→ WHAT YOU SHOULD DO:
From the records below, copy each line that has the word "insertDue" in it.

→ DATA TO USE:

/-! ## Pending results (R31 to R33, R42) -/

/-- Two results with one destination. -/
def Res.same : Res → Res → Bool
  | .x a _, .x b _ => a == b
  | .q _, .q _ => true
  | .guard a _, .guard b _ => a == b
  | .v a _ _, .v b _ _ => a == b
  | .o a _, .o b _ => a == b
  | .last _, .last _ => true
  | .sc a _, .sc b _ => a == b
  | .k a _, .k b _ => a == b
  | .tile a _, .tile b _ => a == b
  | .tree a _, .tree b _ => a == b
  | .mark a _, .mark b _ => a == b
  | _, _ => false

/-- How much a result counts toward the narrow and the wide limit (R42). -/
def Res.weight : Res → Nat × Nat
  | .tile _ _ | .tree _ _ => (0, 1)
  | .k _ _ => (0, 2)
  | _ => (1, 0)

/-- The pending narrow and wide results of a context. -/
def Ctx.load (c : Ctx) : Nat × Nat :=
  c.pend.foldl (fun a p => if p.cnt then (a.1 + p.res.weight.1, a.2 + p.res.weight.2) else a) (0, 0)

/-- Whether a result goes nowhere: a write to x0 or b0 (R93, R221), or to a vector register that a SHRINK has released or
that a rotating region maps past the allotment (R103, R106; log 46). -/
def Ctx.drops (c : Ctx) : Res → Bool
  | .x n _ => n == 0
  | .guard n _ => n == 0
  | .v n _ _ => decide (64 * c.csr.vallot ≤ n)
  | _ => false

/-- A result enters the pending list. -/
def Ctx.push (c : Ctx) (due : Nat) (r : Res) (cnt : Bool := true) (chain : Nat := 0) : Ctx :=
  if c.drops r then c else { c with pend := c.pend ++ [⟨due, c.idx, cnt, chain, r⟩] }

/-- A result of the bundle being executed, in a latency class (R31). -/
def State.result (s : State) (k : LatClass) (r : Res) (cnt : Bool := true) (chain : Nat := 0) : State :=
  s.modMe (fun c => c.push (c.idx + s.lat s.cur k) r cnt chain)

/-- A write of a register that changes at commit and is visible from the next bundle (R229): R42 does not count it. -/
def State.resultNext (s : State) (r : Res) : State := s.modMe (fun c => c.push (c.idx + 1) r false)

/-- What a guarded-off slot pushes to the result queue (R192). -/
def State.pushZero (s : State) : State := s.modMe (fun c => c.push (c.idx + 1) (.q 0))

/-- A word of a scale register replaced. -/
def putWord (r : VReg) (w : Nat) (v : Word) : VReg :=
  (r &&& ~~~(BitVec.ofNat 4096 (2 ^ 64 - 1) <<< (64 * w))) ||| (v.setWidth 4096 <<< (64 * w))

/-- A run of words replaced from word `w` on. -/
def putWords (r : VReg) (w : Nat) : List Word → VReg
  | [] => r
  | v :: l => putWords (putWord r w v) (w + 1) l

/-- Keys of poisoned units of a core (R484). -/
def poisO (i : Nat) : Nat := i
def poisK (i : Nat) : Nat := 100 + i
def poisSc (i : Nat) : Nat := 200 + i
def poisLast : Nat := 300
def poisTile (i : Nat) : Nat := 400 + i

def unpoison (k : Nat) (l : List Nat) : List Nat := l.filter (fun a => a != k)

/-! ### The rotating region and the control registers (R104 to R106, R226) -/

/-- SIZE and BASE of the rotating region (R104). -/
def Csrs.rsize (c : Csrs) : Nat := bits c.rbase.toNat 16 11
def Csrs.rfirst (c : Csrs) : Nat := bits c.rbase.toNat 0 11
def Csrs.ren (c : Csrs) : Bool := c.rbase.getLsbD 31

/-- Whether a physical register lies in the rotating region. -/
def Csrs.inRegion (c : Csrs) (n : Nat) : Bool := decide (c.rfirst ≤ n) && decide (n < c.rfirst + c.rsize)

/-- A region that an RBASE write has named holds no live value (R105, R106). -/
def Ctx.killed (c : Ctx) : Ctx :=
  { c with rbNew := false,
           vdead := (List.range c.csr.rsize).map (fun i => c.csr.rfirst + i) ++ c.vdead.filter (fun n => !c.csr.inRegion n) }

/-- A control register takes a value; one that lives elsewhere, or has no writable bits, stays (R104, R105, R226, R227). -/
def Csrs.put (c : Csrs) (n : CsrName) (v : Word) : Csrs :=
  match n with
  | .mode => { c with pri := v.setWidth 2 }
  | .vallot => { c with vallot := v.toNat % 32 }
  | .rbase => { c with rbase := v &&& 0x87FF07FF#64, rpos := 0 }
  | .ldepth => { c with ldepth := v &&& 0x7FF#64 }
  | .rpos => { c with rpos := if c.rsize = 0 then 0 else v.toNat % 2 ^ 11 % c.rsize, rot := c.rot + 1 }
  | .nstat => { c with nstat := v.setWidth 6 }
  | .cstat => { c with cstat := v.setWidth 3 }
  | .mqdst => { c with mqdst := v.setWidth 12 }
  | .epscl => { c with epscl := v.setWidth 32 }
  | .epclp => { c with epclp := v }
  | .dlen => { c with dlen := v.setWidth 8 }
  | .wsstl => { c with wsstl := v }
  | .chstl k => { c with chstl := Tab.put k.val v c.chstl }
  | .mbser => { c with mbser := v }
  | .bkt k => { c with bkt := Tab.put k.val (v &&& 0xFFFFFFFF01FF01FF#64) c.bkt }
  | .hctx => { c with hctxV := v.getLsbD 8, hctxC := v.setWidth 2 }
  | _ => c

/-- A result written to its destination at its due index; a register beyond the allotment takes nothing (R103; log 46). -/
def State.land (s : State) (g : Nat) (r : Res) : State :=
  let c := s.ctx g
  let k := coreOf g
  match r with
  | .x n v => if n = 0 then s else s.setCtx g { c with x := Tab.put n v c.x }
  | .q v => s.setCtx g { c with q := (v :: c.q).take 16 }
  | .guard n v =>
    if n = 0 then s
    else s.setCtx g { c with b := if v then c.b ||| (1#8 <<< n) else c.b &&& ~~~(1#8 <<< n) }
  | .guards v => s.setCtx g { c with b := v ||| 1#8 }
  | .gen n w => s.setCtx g { c with g := Tab.put n ((Tab.get Gen.zero n c.g).apply w) c.g }
  | .v n val born =>
    if n < 64 * c.csr.vallot then
      s.setCtx g { c with v := Tab.put n val c.v, vborn := Tab.put n born c.vborn,
                          vdead := unpoison n c.vdead, vpois := unpoison n c.vpois }
    else s
  | .o n val =>
    s.modCore k (fun q => { q with opf := Tab.put (c.opf.base + n) val q.opf,
                                   pois := unpoison (poisO (c.opf.base + n)) q.pois })
  | .last val => s.modCore k (fun q => { q with last := val, pois := unpoison poisLast q.pois })
  | .sc n val =>
    s.modCore k (fun q => { q with sc := Tab.put (c.scs.base + n) val q.sc,
                                   pois := unpoison (poisSc (c.scs.base + n)) q.pois })
  | .scw n w vs =>
    s.modCore k (fun q =>
      { q with sc := Tab.put (c.scs.base + n) (putWords (Tab.get 0 (c.scs.base + n) q.sc) w vs) q.sc })
  | .pat n d cap =>
    s.modCore k (fun q =>
      let old := Tab.get Pattern.zero (c.pats.base + n) q.pat
      { q with pat := Tab.put (c.pats.base + n) ⟨d, cap.getD old.cap⟩ q.pat })
  | .k n rows =>
    s.modCore k (fun q => { q with lat := Tab.put (c.lats.base + n) rows q.lat,
                                   pois := unpoison (poisK (c.lats.base + n)) q.pois })
  | .tile n t =>
    s.modCore k (fun q => { q with tiles := Tab.put (c.accs.base + n) t q.tiles,
                                   pois := unpoison (poisTile (c.accs.base + n)) q.pois })
  | .tree n t => s.modCore k (fun q => { q with tt := Tab.put (c.tts.base + n) t q.tt })
  | .mark n m => s.modCore k (fun q => { q with marks := Tab.put (c.accs.base + n) m q.marks })
  | .csr n v =>
    let d := { c with csr := c.csr.put n v }
    s.setCtx g (if n = .rbase then d.killed else d)
  | .lse v => s.setCtx g { c with csr := { c.csr with lse := v } }
  | .bimlim v => s.setCtx g { c with csr := { c.csr with bimlim := v } }
  | .srseed v => s.setCtx g { c with csr := { c.csr with srseed := v } }
  | .srctr v => s.setCtx g { c with csr := { c.csr with srctr := v } }

/-- Insertion by due index, after the entries of the same index (R33). -/
def insertDue (p : Pend) : List Pend → List Pend
  | [] => [p]
  | a :: l => if a.due ≤ p.due then a :: insertDue p l else p :: a :: l

/-- Pending results in the order in which they apply (R33). -/
def sortDue (l : List Pend) : List Pend := l.foldl (fun a p => insertDue p a) []

/-- The results due at or before bundle index `n` are written (R31, R33). -/
def State.landDue (s : State) (g n : Nat) : State :=
  let c := s.ctx g
  let now := c.pend.filter (fun p => decide (p.due ≤ n))
  let s := s.setCtx g { c with pend := c.pend.filter (fun p => !decide (p.due ≤ n)) }
  (sortDue now).foldl (fun s p => s.land g p.res) s

/-- The latest pending result of a destination, in issue order (R48). -/
def Ctx.latest (c : Ctx) (same : Res → Bool) : Option Res :=
  (c.pend.reverse.find? (fun p => same p.res)).map (·.res)

/-! ## Flags and CSR changes at commit -/

/-- Sticky flags set at commit (R77). -/
def State.flag (s : State) (f : Flags) : State :=
  s.modMe (fun c => { c with csr := { c.csr with nstat := c.csr.nstat ||| f } })

/-- Fields of CSTAT set at commit (R436): DEADRD 1, BANKSER 2, CHFULL 4. -/
def State.contract (s : State) (f : BitVec 3) : State :=
  s.modMe (fun c => { c with csr := { c.csr with cstat := c.csr.cstat ||| f } })

def State.modCsr (s : State) (f : Csrs → Csrs) : State := s.modMe (fun c => { c with csr := f c.csr })

/-- A counter that saturates at 2^64 − 1 (R226). -/
def satInc (w : Word) : Word := if w = BitVec.allOnes 64 then w else w + 1#64

/-! ## Events and interrupts (R475 to R477) -/

/-- An MSI-X vector is raised. -/
def State.irq (s : State) (v : Nat) : State := { s with irqs := s.irqs ++ [v] }

/-- Counts saturating in 32 bits (R469). -/
def sat32 (n : Nat) : Nat := min n (2 ^ 32 - 1)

→ WRITTEN RESPONSE:
def insertDue (p : Pend) : List Pend → List Pend
  | a :: l => if a.due ≤ p.due then a :: insertDue p l else p :: a :: l
def sortDue (l : List Pend) : List Pend := l.foldl (fun a p => insertDue p a) []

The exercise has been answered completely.